__Your assignment__. Copy out exactly the lines below that run from the one holding "(s.writeDt b).dirty = s.dirty := rfl" to the one holding "(s.writeSt b).dirty = s.dirty := rfl", keeping both of those lines and no others.

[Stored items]
-- ==== Sys2Proof/Word.lean ====
section
/-! DEFINITION. The words of the machine (00_scope R5, R6): all of them unsigned, bit 0 the least significant. -/

namespace Sys2Proof

/-- An 8-bit value: a general register, a timer, a memory cell (00_scope R5, `REG_WIDTH`). -/
abbrev Byte := BitVec 8

/-- A 16-bit field: an opcode, `pc`, `I`, `curOp`, `status.info` (00_scope R5, 10_state R20). -/
abbrev Word := BitVec 16

/-- A 12-bit address: the field `nnn`, a call-stack entry (00_scope R5, 10_state R26). -/
abbrev Addr := BitVec 12

/-- A 4-bit field of an opcode (30_encoding R91). -/
abbrev Nibble := BitVec 4

/-- The number of a general register, 0..15 (10_state R21). -/
abbrev Reg := Fin 16

/-- `VF`, the register that also serves as the flag (10_state R22). -/
abbrev VF : Reg := 15

/-- `V0`, the register `Bnnn` reads implicitly (10_state R21). -/
abbrev V0 : Reg := 0

end Sys2Proof
end

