-- ==== Sys2Proof/Laws/State.lean ====
section
/-! SUPPORT. One lemma per field per update of the state, so that no later proof unfolds a record update. -/

namespace Sys2Proof.Machine

@[simp] theorem State.writeV_v (s : State) (x : Reg) (b : Byte) : (s.writeV x b).v = s.v.set x b := rfl
@[simp] theorem State.writeV_pc (s : State) (x : Reg) (b : Byte) : (s.writeV x b).pc = s.pc := rfl
@[simp] theorem State.writeV_i (s : State) (x : Reg) (b : Byte) : (s.writeV x b).i = s.i := rfl
@[simp] theorem State.writeV_dt (s : State) (x : Reg) (b : Byte) : (s.writeV x b).dt = s.dt := rfl
@[simp] theorem State.writeV_st (s : State) (x : Reg) (b : Byte) : (s.writeV x b).st = s.st := rfl
@[simp] theorem State.writeV_stack (s : State) (x : Reg) (b : Byte) : (s.writeV x b).stack = s.stack := rfl
@[simp] theorem State.writeV_mem (s : State) (x : Reg) (b : Byte) : (s.writeV x b).mem = s.mem := rfl
@[simp] theorem State.writeV_key (s : State) (x : Reg) (b : Byte) : (s.writeV x b).key = s.key := rfl
@[simp] theorem State.writeV_disp (s : State) (x : Reg) (b : Byte) : (s.writeV x b).disp = s.disp := rfl
@[simp] theorem State.writeV_dirty (s : State) (x : Reg) (b : Byte) : (s.writeV x b).dirty = s.dirty := rfl
@[simp] theorem State.writeV_curOp (s : State) (x : Reg) (b : Byte) : (s.writeV x b).curOp = s.curOp := rfl
@[simp] theorem State.writeV_status (s : State) (x : Reg) (b : Byte) : (s.writeV x b).status = s.status := rfl
@[simp] theorem State.writeV_rndIn (s : State) (x : Reg) (b : Byte) : (s.writeV x b).rndIn = s.rndIn := rfl
@[simp] theorem State.writeV_rndCount (s : State) (x : Reg) (b : Byte) : (s.writeV x b).rndCount = s.rndCount := rfl

@[simp] theorem State.writeI_v (s : State) (a : Word) : (s.writeI a).v = s.v := rfl
@[simp] theorem State.writeI_pc (s : State) (a : Word) : (s.writeI a).pc = s.pc := rfl
@[simp] theorem State.writeI_i (s : State) (a : Word) : (s.writeI a).i = mask12 a := rfl
@[simp] theorem State.writeI_dt (s : State) (a : Word) : (s.writeI a).dt = s.dt := rfl
@[simp] theorem State.writeI_st (s : State) (a : Word) : (s.writeI a).st = s.st := rfl
@[simp] theorem State.writeI_stack (s : State) (a : Word) : (s.writeI a).stack = s.stack := rfl
@[simp] theorem State.writeI_mem (s : State) (a : Word) : (s.writeI a).mem = s.mem := rfl
@[simp] theorem State.writeI_key (s : State) (a : Word) : (s.writeI a).key = s.key := rfl
@[simp] theorem State.writeI_disp (s : State) (a : Word) : (s.writeI a).disp = s.disp := rfl
@[simp] theorem State.writeI_dirty (s : State) (a : Word) : (s.writeI a).dirty = s.dirty := rfl
@[simp] theorem State.writeI_curOp (s : State) (a : Word) : (s.writeI a).curOp = s.curOp := rfl
@[simp] theorem State.writeI_status (s : State) (a : Word) : (s.writeI a).status = s.status := rfl
@[simp] theorem State.writeI_rndIn (s : State) (a : Word) : (s.writeI a).rndIn = s.rndIn := rfl
@[simp] theorem State.writeI_rndCount (s : State) (a : Word) : (s.writeI a).rndCount = s.rndCount := rfl

@[simp] theorem State.writePc_v (s : State) (a : Word) : (s.writePc a).v = s.v := rfl
@[simp] theorem State.writePc_pc (s : State) (a : Word) : (s.writePc a).pc = mask12 a := rfl
@[simp] theorem State.writePc_i (s : State) (a : Word) : (s.writePc a).i = s.i := rfl
@[simp] theorem State.writePc_dt (s : State) (a : Word) : (s.writePc a).dt = s.dt := rfl
@[simp] theorem State.writePc_st (s : State) (a : Word) : (s.writePc a).st = s.st := rfl
@[simp] theorem State.writePc_stack (s : State) (a : Word) : (s.writePc a).stack = s.stack := rfl
@[simp] theorem State.writePc_mem (s : State) (a : Word) : (s.writePc a).mem = s.mem := rfl
@[simp] theorem State.writePc_key (s : State) (a : Word) : (s.writePc a).key = s.key := rfl
@[simp] theorem State.writePc_disp (s : State) (a : Word) : (s.writePc a).disp = s.disp := rfl
@[simp] theorem State.writePc_dirty (s : State) (a : Word) : (s.writePc a).dirty = s.dirty := rfl
@[simp] theorem State.writePc_curOp (s : State) (a : Word) : (s.writePc a).curOp = s.curOp := rfl
@[simp] theorem State.writePc_status (s : State) (a : Word) : (s.writePc a).status = s.status := rfl
@[simp] theorem State.writePc_rndIn (s : State) (a : Word) : (s.writePc a).rndIn = s.rndIn := rfl
@[simp] theorem State.writePc_rndCount (s : State) (a : Word) : (s.writePc a).rndCount = s.rndCount := rfl

@[simp] theorem State.writeDt_v (s : State) (b : Byte) : (s.writeDt b).v = s.v := rfl
@[simp] theorem State.writeDt_pc (s : State) (b : Byte) : (s.writeDt b).pc = s.pc := rfl
@[simp] theorem State.writeDt_i (s : State) (b : Byte) : (s.writeDt b).i = s.i := rfl
@[simp] theorem State.writeDt_dt (s : State) (b : Byte) : (s.writeDt b).dt = b := rfl
@[simp] theorem State.writeDt_st (s : State) (b : Byte) : (s.writeDt b).st = s.st := rfl
@[simp] theorem State.writeDt_stack (s : State) (b : Byte) : (s.writeDt b).stack = s.stack := rfl
@[simp] theorem State.writeDt_mem (s : State) (b : Byte) : (s.writeDt b).mem = s.mem := rfl
@[simp] theorem State.writeDt_key (s : State) (b : Byte) : (s.writeDt b).key = s.key := rfl
@[simp] theorem State.writeDt_disp (s : State) (b : Byte) : (s.writeDt b).disp = s.disp := rfl
@[simp] theorem State.writeDt_dirty (s : State) (b : Byte) : (s.writeDt b).dirty = s.dirty := rfl
@[simp] theorem State.writeDt_curOp (s : State) (b : Byte) : (s.writeDt b).curOp = s.curOp := rfl
@[simp] theorem State.writeDt_status (s : State) (b : Byte) : (s.writeDt b).status = s.status := rfl
@[simp] theorem State.writeDt_rndIn (s : State) (b : Byte) : (s.writeDt b).rndIn = s.rndIn := rfl
@[simp] theorem State.writeDt_rndCount (s : State) (b : Byte) : (s.writeDt b).rndCount = s.rndCount := rfl

@[simp] theorem State.writeSt_v (s : State) (b : Byte) : (s.writeSt b).v = s.v := rfl
@[simp] theorem State.writeSt_pc (s : State) (b : Byte) : (s.writeSt b).pc = s.pc := rfl
@[simp] theorem State.writeSt_i (s : State) (b : Byte) : (s.writeSt b).i = s.i := rfl
@[simp] theorem State.writeSt_dt (s : State) (b : Byte) : (s.writeSt b).dt = s.dt := rfl
@[simp] theorem State.writeSt_st (s : State) (b : Byte) : (s.writeSt b).st = b := rfl
@[simp] theorem State.writeSt_stack (s : State) (b : Byte) : (s.writeSt b).stack = s.stack := rfl
@[simp] theorem State.writeSt_mem (s : State) (b : Byte) : (s.writeSt b).mem = s.mem := rfl
@[simp] theorem State.writeSt_key (s : State) (b : Byte) : (s.writeSt b).key = s.key := rfl
@[simp] theorem State.writeSt_disp (s : State) (b : Byte) : (s.writeSt b).disp = s.disp := rfl
@[simp] theorem State.writeSt_dirty (s : State) (b : Byte) : (s.writeSt b).dirty = s.dirty := rfl
@[simp] theorem State.writeSt_curOp (s : State) (b : Byte) : (s.writeSt b).curOp = s.curOp := rfl
@[simp] theorem State.writeSt_status (s : State) (b : Byte) : (s.writeSt b).status = s.status := rfl
@[simp] theorem State.writeSt_rndIn (s : State) (b : Byte) : (s.writeSt b).rndIn = s.rndIn := rfl
@[simp] theorem State.writeSt_rndCount (s : State) (b : Byte) : (s.writeSt b).rndCount = s.rndCount := rfl

@[simp] theorem State.writeCurOp_v (s : State) (op : Word) : (s.writeCurOp op).v = s.v := rfl
@[simp] theorem State.writeCurOp_pc (s : State) (op : Word) : (s.writeCurOp op).pc = s.pc := rfl
@[simp] theorem State.writeCurOp_i (s : State) (op : Word) : (s.writeCurOp op).i = s.i := rfl
@[simp] theorem State.writeCurOp_dt (s : State) (op : Word) : (s.writeCurOp op).dt = s.dt := rfl
@[simp] theorem State.writeCurOp_st (s : State) (op : Word) : (s.writeCurOp op).st = s.st := rfl
@[simp] theorem State.writeCurOp_stack (s : State) (op : Word) : (s.writeCurOp op).stack = s.stack := rfl
@[simp] theorem State.writeCurOp_mem (s : State) (op : Word) : (s.writeCurOp op).mem = s.mem := rfl
@[simp] theorem State.writeCurOp_key (s : State) (op : Word) : (s.writeCurOp op).key = s.key := rfl
@[simp] theorem State.writeCurOp_disp (s : State) (op : Word) : (s.writeCurOp op).disp = s.disp := rfl
@[simp] theorem State.writeCurOp_dirty (s : State) (op : Word) : (s.writeCurOp op).dirty = s.dirty := rfl
@[simp] theorem State.writeCurOp_curOp (s : State) (op : Word) : (s.writeCurOp op).curOp = op := rfl
@[simp] theorem State.writeCurOp_status (s : State) (op : Word) : (s.writeCurOp op).status = s.status := rfl
@[simp] theorem State.writeCurOp_rndIn (s : State) (op : Word) : (s.writeCurOp op).rndIn = s.rndIn := rfl
@[simp] theorem State.writeCurOp_rndCount (s : State) (op : Word) : (s.writeCurOp op).rndCount = s.rndCount := rfl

__Solution to this problem__.
@[simp] theorem State.writeDt_dirty (s : State) (b : Byte) : (s.writeDt b).dirty = s.dirty := rfl
@[simp] theorem State.writeDt_curOp (s : State) (b : Byte) : (s.writeDt b).curOp = s.curOp := rfl
@[simp] theorem State.writeDt_status (s : State) (b : Byte) : (s.writeDt b).status = s.status := rfl
@[simp] theorem State.writeDt_rndIn (s : State) (b : Byte) : (s.writeDt b).rndIn = s.rndIn := rfl
@[simp] theorem State.writeDt_rndCount (s : State) (b : Byte) : (s.writeDt b).rndCount = s.rndCount := rfl

@[simp] theorem State.writeSt_v (s : State) (b : Byte) : (s.writeSt b).v = s.v := rfl
@[simp] theorem State.writeSt_pc (s : State) (b : Byte) : (s.writeSt b).pc = s.pc := rfl
@[simp] theorem State.writeSt_i (s : State) (b : Byte) : (s.writeSt b).i = s.i := rfl
@[simp] theorem State.writeSt_dt (s : State) (b : Byte) : (s.writeSt b).dt = s.dt := rfl
@[simp] theorem State.writeSt_st (s : State) (b : Byte) : (s.writeSt b).st = b := rfl
@[simp] theorem State.writeSt_stack (s : State) (b : Byte) : (s.writeSt b).stack = s.stack := rfl
@[simp] theorem State.writeSt_mem (s : State) (b : Byte) : (s.writeSt b).mem = s.mem := rfl
@[simp] theorem State.writeSt_key (s : State) (b : Byte) : (s.writeSt b).key = s.key := rfl
@[simp] theorem State.writeSt_disp (s : State) (b : Byte) : (s.writeSt b).disp = s.disp := rfl
@[simp] theorem State.writeSt_dirty (s : State) (b : Byte) : (s.writeSt b).dirty = s.dirty := rfl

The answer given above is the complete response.